Exercise aim:
Print the records below word for word, beginning with the first line and ending once the line containing "let n := op.toNat" is printed.

[Data records]
—————
-- ==== Sys2Proof/WellFormed.lean ====
section
/-! DEFINITION. Well-formedness of an instruction term: which operand values the row's encoding admits (the `not` and
`in` constraints of spec/opcode_table.json, 30_encoding.md R67, R68, R72, R78). Operands whose type already is the
row's value set need no check. -/

namespace Sys2Proof

/-- `JR cc,e` accepts only `NZ, Z, NC, C` (R324, R110). -/
def Cond.jrOk : Cond → Bool
  | .nz | .z | .nc | .c => true
  | .po | .pe | .p | .m => false

/-- The register is `H` or `L`, which tables `DD`/`FD` read as `IIH`, `IIL` (R72 item 3). -/
def Reg8.isHL : Reg8 → Bool
  | .h | .l => true
  | .b | .c | .d | .e | .a => false

/-- The operand is `IIH` or `IIL` (R134). -/
def RegP.isHalf : RegP → Bool
  | .iih | .iil => true
  | .b | .c | .d | .e | .a => false

/-- The 178 opcodes of table `ED` that execute as `NOP*` (R68): the 176 holes, `77` and `7F`. -/
def edHole (op : Byte) : Bool :=
  let n := op.toNat
  n < 0x40 || n == 0x77 || n == 0x7F || (0x80 ≤ n && n < 0xA0) || (0xA4 ≤ n && n < 0xA8) || (0xAC ≤ n && n < 0xB0)
    || (0xB4 ≤ n && n < 0xB8) || (0xBC ≤ n && n < 0x100)

/-- The instruction is one of table `NP` that tables `DD`/`FD` leave unchanged (R72 item 5): its opcode has no `(HL)`,
names neither `HL` nor `H` nor `L` as an operand that items 1 to 3 would replace, and is no prefix byte.
`EX DE,HL` and `EXX` are kept. -/
def Instr.keptInXY : Instr → Bool
  | .jrCc cc _ => cc.jrOk
  | .ldSsNn ss _ => ss != .hl
  | .incSs ss => ss != .hl
  | .decSs ss => ss != .hl
  | .incReg r => !r.isHL
  | .decReg r => !r.isHL
  | .ldRegN r _ => !r.isHL
  | .ldRegReg r r' => !r.isHL && !r'.isHL
  | .addReg r => !r.isHL
  | .adcReg r => !r.isHL
  | .subReg r => !r.isHL
  | .sbcReg r => !r.isHL
  | .andReg r => !r.isHL
  | .xorReg r => !r.isHL
  | .orReg r => !r.isHL
  | .cpReg r => !r.isHL
  | .popQq qq => qq != .hl
  | .pushQq qq => qq != .hl
  | .nop | .exAfAf | .djnz _ | .jr _ | .ldMemBcA | .ldMemDeA | .ldMemNnA _ | .ldAMemBc | .ldAMemDe
  | .ldAMemNn _ | .rlca | .rrca | .rla | .rra | .daa | .cpl | .scf | .ccf | .halt | .addN _ | .adcN _ | .subN _
  | .sbcN _ | .andN _ | .xorN _ | .orN _ | .cpN _ | .retCc _ | .ret | .exx | .jpCc _ _ | .jp _ | .outNA _
  | .inAN _ | .exDeHl | .di | .ei | .callCc _ _ | .call _ | .rst _ => true
  -- items 1, 2 and 4 of R72: `(HL)`, `HL`, prefix bytes
  | .addHlSs _ | .ldMemNnHl _ | .ldHlMemNn _ | .incMem | .decMem | .ldMemN _ | .ldRegMem _ | .ldMemReg _
  | .addMem | .adcMem | .subMem | .sbcMem | .andMem | .xorMem | .orMem | .cpMem | .jpHl | .ldSpHl | .prefixCb
  | .exSpHl | .prefixDd | .prefixEd | .prefixFd => false
  -- no rows of table `NP`
  | .rlcReg _ | .rlcMem | .rrcReg _ | .rrcMem | .rlReg _ | .rlMem | .rrReg _ | .rrMem | .slaReg _ | .slaMem
  | .sraReg _ | .sraMem | .sllReg _ | .sllMem | .srlReg _ | .srlMem | .bitReg _ _ | .bitMem _ | .resReg _ _
  | .resMem _ | .setReg _ _ | .setMem _ | .inRegC _ | .inFC | .outCReg _ | .outCZero | .sbcHlSs _ | .adcHlSs _
  | .ldMemNnSs _ _ | .ldSsMemNn _ _ | .neg _ | .retn _ | .reti | .im0 _ | .im1 _ | .im2 _ | .ldIA | .ldRA
  | .ldAI | .ldAR | .rrd | .rld | .ldi | .cpi | .ini | .outi | .ldd | .cpd | .ind | .outd | .ldir | .cpir
  | .inir | .otir | .lddr | .cpdr | .indr | .otdr | .nopEd _ | .incIdx _ _ | .decIdx _ _ | .ldIdxN _ _ _
  | .ldRegIdx _ _ _ | .ldIdxReg _ _ _ | .addIdx _ _ | .adcIdx _ _ | .subIdx _ _ | .sbcIdx _ _ | .andIdx _ _
  | .xorIdx _ _ | .orIdx _ _ | .cpIdx _ _ | .addIiPp _ _ | .ldIiNn _ _ | .ldMemNnIi _ _ | .ldIiMemNn _ _
  | .incIi _ | .decIi _ | .popIi _ | .exSpIi _ | .pushIi _ | .jpIi _ | .ldSpIi _ | .incIih _ | .decIih _
  | .ldIihN _ _ | .incIil _ | .decIil _ | .ldIilN _ _ | .ldPP _ _ _ | .addIih _ | .addIil _ | .adcIih _
  | .adcIil _ | .subIih _ | .subIil _ | .sbcIih _ | .sbcIil _ | .andIih _ | .andIil _ | .xorIih _ | .xorIil _
  | .orIih _ | .orIil _ | .cpIih _ | .cpIil _ | .prefixCbXy _ | .prefixDdXy _ | .prefixFdXy _ | .prefixEdXy _
  | .npUnchanged _ _ | .rlcIdx _ _ | .rlcIdxReg _ _ _ | .rrcIdx _ _ | .rrcIdxReg _ _ _ | .rlIdx _ _
  | .rlIdxReg _ _ _ | .rrIdx _ _ | .rrIdxReg _ _ _ | .slaIdx _ _ | .slaIdxReg _ _ _ | .sraIdx _ _
  | .sraIdxReg _ _ _ | .sllIdx _ _ | .sllIdxReg _ _ _ | .srlIdx _ _ | .srlIdxReg _ _ _ | .bitIdx _ _ _ _
  | .resIdx _ _ _ | .resIdxReg _ _ _ _ | .setIdx _ _ _ | .setIdxReg _ _ _ _ => false

/-- The operands are values that the row's encoding admits. -/
def Instr.wf : Instr → Bool
  | .jrCc cc _ => cc.jrOk
  | .retn y => y != 1#3
  | .im0 y => y == 0#3 || y == 1#3 || y == 4#3 || y == 5#3
  | .im1 y => y == 2#3 || y == 6#3
  | .im2 y => y == 3#3 || y == 7#3
  | .nopEd op => edHole op
  | .ldPP _ p p' => p.isHalf || p'.isHalf
  | .npUnchanged _ i => i.keptInXY
  | .nop | .exAfAf | .djnz _ | .jr _ | .ldSsNn _ _ | .addHlSs _ | .ldMemBcA | .ldMemDeA | .ldMemNnHl _
  | .ldMemNnA _ | .ldAMemBc | .ldAMemDe | .ldHlMemNn _ | .ldAMemNn _ | .incSs _ | .decSs _ | .incReg _
  | .incMem | .decReg _ | .decMem | .ldRegN _ _ | .ldMemN _ | .rlca | .rrca | .rla | .rra | .daa | .cpl | .scf
  | .ccf | .ldRegReg _ _ | .ldRegMem _ | .ldMemReg _ | .halt | .addReg _ | .addMem | .addN _ | .adcReg _
  | .adcMem | .adcN _ | .subReg _ | .subMem | .subN _ | .sbcReg _ | .sbcMem | .sbcN _ | .andReg _ | .andMem
  | .andN _ | .xorReg _ | .xorMem | .xorN _ | .orReg _ | .orMem | .orN _ | .cpReg _ | .cpMem | .cpN _
  | .retCc _ | .popQq _ | .ret | .exx | .jpHl | .ldSpHl | .jpCc _ _ | .jp _ | .prefixCb | .outNA _ | .inAN _
  | .exSpHl | .exDeHl | .di | .ei | .callCc _ _ | .pushQq _ | .call _ | .prefixDd | .prefixEd | .prefixFd
  | .rst _ | .rlcReg _ | .rlcMem | .rrcReg _ | .rrcMem | .rlReg _ | .rlMem | .rrReg _ | .rrMem | .slaReg _
  | .slaMem | .sraReg _ | .sraMem | .sllReg _ | .sllMem | .srlReg _ | .srlMem | .bitReg _ _ | .bitMem _
  | .resReg _ _ | .resMem _ | .setReg _ _ | .setMem _ | .inRegC _ | .inFC | .outCReg _ | .outCZero | .sbcHlSs _
  | .adcHlSs _ | .ldMemNnSs _ _ | .ldSsMemNn _ _ | .neg _ | .reti | .ldIA | .ldRA | .ldAI | .ldAR | .rrd | .rld
  | .ldi | .cpi | .ini | .outi | .ldd | .cpd | .ind | .outd | .ldir | .cpir | .inir | .otir | .lddr | .cpdr
  | .indr | .otdr | .incIdx _ _ | .decIdx _ _ | .ldIdxN _ _ _ | .ldRegIdx _ _ _ | .ldIdxReg _ _ _ | .addIdx _ _
  | .adcIdx _ _ | .subIdx _ _ | .sbcIdx _ _ | .andIdx _ _ | .xorIdx _ _ | .orIdx _ _ | .cpIdx _ _
  | .addIiPp _ _ | .ldIiNn _ _ | .ldMemNnIi _ _ | .ldIiMemNn _ _ | .incIi _ | .decIi _ | .popIi _ | .exSpIi _
  | .pushIi _ | .jpIi _ | .ldSpIi _ | .incIih _ | .decIih _ | .ldIihN _ _ | .incIil _ | .decIil _ | .ldIilN _ _
  | .addIih _ | .addIil _ | .adcIih _ | .adcIil _ | .subIih _ | .subIil _ | .sbcIih _ | .sbcIil _ | .andIih _
  | .andIil _ | .xorIih _ | .xorIil _ | .orIih _ | .orIil _ | .cpIih _ | .cpIil _ | .prefixCbXy _
  | .prefixDdXy _ | .prefixFdXy _ | .prefixEdXy _ | .rlcIdx _ _ | .rlcIdxReg _ _ _ | .rrcIdx _ _
  | .rrcIdxReg _ _ _ | .rlIdx _ _ | .rlIdxReg _ _ _ | .rrIdx _ _ | .rrIdxReg _ _ _ | .slaIdx _ _
  | .slaIdxReg _ _ _ | .sraIdx _ _ | .sraIdxReg _ _ _ | .sllIdx _ _ | .sllIdxReg _ _ _ | .srlIdx _ _
  | .srlIdxReg _ _ _ | .bitIdx _ _ _ _ | .resIdx _ _ _ | .resIdxReg _ _ _ _ | .setIdx _ _ _
  | .setIdxReg _ _ _ _ => true

/-- The instruction is well-formed. -/
abbrev WellFormed (i : Instr) : Prop := i.wf = true

end Sys2Proof
end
—————
Response:
-- ==== Sys2Proof/WellFormed.lean ====
section
/-! DEFINITION. Well-formedness of an instruction term: which operand values the row's encoding admits (the `not` and
`in` constraints of spec/opcode_table.json, 30_encoding.md R67, R68, R72, R78). Operands whose type already is the
row's value set need no check. -/

namespace Sys2Proof

/-- `JR cc,e` accepts only `NZ, Z, NC, C` (R324, R110). -/
def Cond.jrOk : Cond → Bool
  | .nz | .z | .nc | .c => true
  | .po | .pe | .p | .m => false

/-- The register is `H` or `L`, which tables `DD`/`FD` read as `IIH`, `IIL` (R72 item 3). -/
def Reg8.isHL : Reg8 → Bool
  | .h | .l => true
  | .b | .c | .d | .e | .a => false

/-- The operand is `IIH` or `IIL` (R134). -/
def RegP.isHalf : RegP → Bool
  | .iih | .iil => true
  | .b | .c | .d | .e | .a => false

/-- The 178 opcodes of table `ED` that execute as `NOP*` (R68): the 176 holes, `77` and `7F`. -/
def edHole (op : Byte) : Bool :=
  let n := op.toNat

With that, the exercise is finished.